• TRY IT
Every record shown below is to be output exactly.

• EXERCISE INPUT
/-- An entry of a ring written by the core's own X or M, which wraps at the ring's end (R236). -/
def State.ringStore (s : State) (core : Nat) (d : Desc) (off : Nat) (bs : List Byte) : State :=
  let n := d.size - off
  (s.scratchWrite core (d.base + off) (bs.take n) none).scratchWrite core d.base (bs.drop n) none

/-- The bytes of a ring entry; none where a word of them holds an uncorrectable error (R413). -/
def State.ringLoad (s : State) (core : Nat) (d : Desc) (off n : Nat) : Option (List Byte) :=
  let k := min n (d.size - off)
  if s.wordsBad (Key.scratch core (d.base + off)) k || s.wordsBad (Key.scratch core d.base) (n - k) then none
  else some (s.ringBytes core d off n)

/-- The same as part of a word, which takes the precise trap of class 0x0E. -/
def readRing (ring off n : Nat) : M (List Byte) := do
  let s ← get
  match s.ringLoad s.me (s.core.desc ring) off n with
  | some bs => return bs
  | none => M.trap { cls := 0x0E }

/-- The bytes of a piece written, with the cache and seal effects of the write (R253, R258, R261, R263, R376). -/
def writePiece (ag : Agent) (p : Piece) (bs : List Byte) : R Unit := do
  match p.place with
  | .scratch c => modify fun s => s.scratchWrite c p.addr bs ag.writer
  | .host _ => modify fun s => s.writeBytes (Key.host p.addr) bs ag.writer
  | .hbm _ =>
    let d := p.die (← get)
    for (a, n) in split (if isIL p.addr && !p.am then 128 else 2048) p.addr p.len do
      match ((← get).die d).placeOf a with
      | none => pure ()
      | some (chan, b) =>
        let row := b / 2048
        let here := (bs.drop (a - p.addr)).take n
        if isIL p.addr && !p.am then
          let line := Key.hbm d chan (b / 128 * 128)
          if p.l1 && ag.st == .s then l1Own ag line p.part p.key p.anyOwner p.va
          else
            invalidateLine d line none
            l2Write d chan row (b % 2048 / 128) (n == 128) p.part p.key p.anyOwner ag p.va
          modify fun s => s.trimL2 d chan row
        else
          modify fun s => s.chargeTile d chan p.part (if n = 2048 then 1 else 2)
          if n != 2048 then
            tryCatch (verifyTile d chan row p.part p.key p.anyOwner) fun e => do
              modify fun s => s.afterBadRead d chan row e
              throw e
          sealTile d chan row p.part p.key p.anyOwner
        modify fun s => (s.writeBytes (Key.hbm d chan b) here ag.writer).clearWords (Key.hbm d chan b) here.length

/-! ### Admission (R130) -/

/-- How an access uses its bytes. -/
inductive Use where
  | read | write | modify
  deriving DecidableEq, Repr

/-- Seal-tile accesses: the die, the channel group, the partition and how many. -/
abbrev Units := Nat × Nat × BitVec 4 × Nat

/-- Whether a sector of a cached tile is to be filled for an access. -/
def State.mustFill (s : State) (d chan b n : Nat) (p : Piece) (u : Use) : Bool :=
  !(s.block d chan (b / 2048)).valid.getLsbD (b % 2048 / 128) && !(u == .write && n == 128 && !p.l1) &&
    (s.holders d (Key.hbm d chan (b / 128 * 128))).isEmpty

• TASK SOLUTION
/-- An entry of a ring written by the core's own X or M, which wraps at the ring's end (R236). -/
def State.ringStore (s : State) (core : Nat) (d : Desc) (off : Nat) (bs : List Byte) : State :=
  let n := d.size - off
  (s.scratchWrite core (d.base + off) (bs.take n) none).scratchWrite core d.base (bs.drop n) none

/-- The bytes of a ring entry; none where a word of them holds an uncorrectable error (R413). -/
def State.ringLoad (s : State) (core : Nat) (d : Desc) (off n : Nat) : Option (List Byte) :=
  let k := min n (d.size - off)
  if s.wordsBad (Key.scratch core (d.base + off)) k || s.wordsBad (Key.scratch core d.base) (n - k) then none
  else some (s.ringBytes core d off n)

/-- The same as part of a word, which takes the precise trap of class 0x0E. -/
def readRing (ring off n : Nat) : M (List Byte) := do
  let s ← get
  match s.ringLoad s.me (s.core.desc ring) off n with
  | some bs => return bs
  | none => M.trap { cls := 0x0E }

/-- The bytes of a piece written, with the cache and seal effects of the write (R253, R258, R261, R263, R376). -/
def writePiece (ag : Agent) (p : Piece) (bs : List Byte) : R Unit := do
  match p.place with
  | .scratch c => modify fun s => s.scratchWrite c p.addr bs ag.writer
  | .host _ => modify fun s => s.writeBytes (Key.host p.addr) bs ag.writer
  | .hbm _ =>
    let d := p.die (← get)
    for (a, n) in split (if isIL p.addr && !p.am then 128 else 2048) p.addr p.len do
      match ((← get).die d).placeOf a with
      | none => pure ()
      | some (chan, b) =>
        let row := b / 2048
        let here := (bs.drop (a - p.addr)).take n
        if isIL p.addr && !p.am then
          let line := Key.hbm d chan (b / 128 * 128)
          if p.l1 && ag.st == .s then l1Own ag line p.part p.key p.anyOwner p.va
          else
            invalidateLine d line none
            l2Write d chan row (b % 2048 / 128) (n == 128) p.part p.key p.anyOwner ag p.va
          modify fun s => s.trimL2 d chan row
        else
          modify fun s => s.chargeTile d chan p.part (if n = 2048 then 1 else 2)
          if n != 2048 then
            tryCatch (verifyTile d chan row p.part p.key p.anyOwner) fun e => do
              modify fun s => s.afterBadRead d chan row e
              throw e
          sealTile d chan row p.part p.key p.anyOwner
        modify fun s => (s.writeBytes (Key.hbm d chan b) here ag.writer).clearWords (Key.hbm d chan b) here.length

/-! ### Admission (R130) -/

/-- How an access uses its bytes. -/
inductive Use where
  | read | write | modify
  deriving DecidableEq, Repr

/-- Seal-tile accesses: the die, the channel group, the partition and how many. -/
abbrev Units := Nat × Nat × BitVec 4 × Nat

/-- Whether a sector of a cached tile is to be filled for an access. -/
def State.mustFill (s : State) (d chan b n : Nat) (p : Piece) (u : Use) : Bool :=
  !(s.block d chan (b / 2048)).valid.getLsbD (b % 2048 / 128) && !(u == .write && n == 128 && !p.l1) &&
    (s.holders d (Key.hbm d chan (b / 128 * 128))).isEmpty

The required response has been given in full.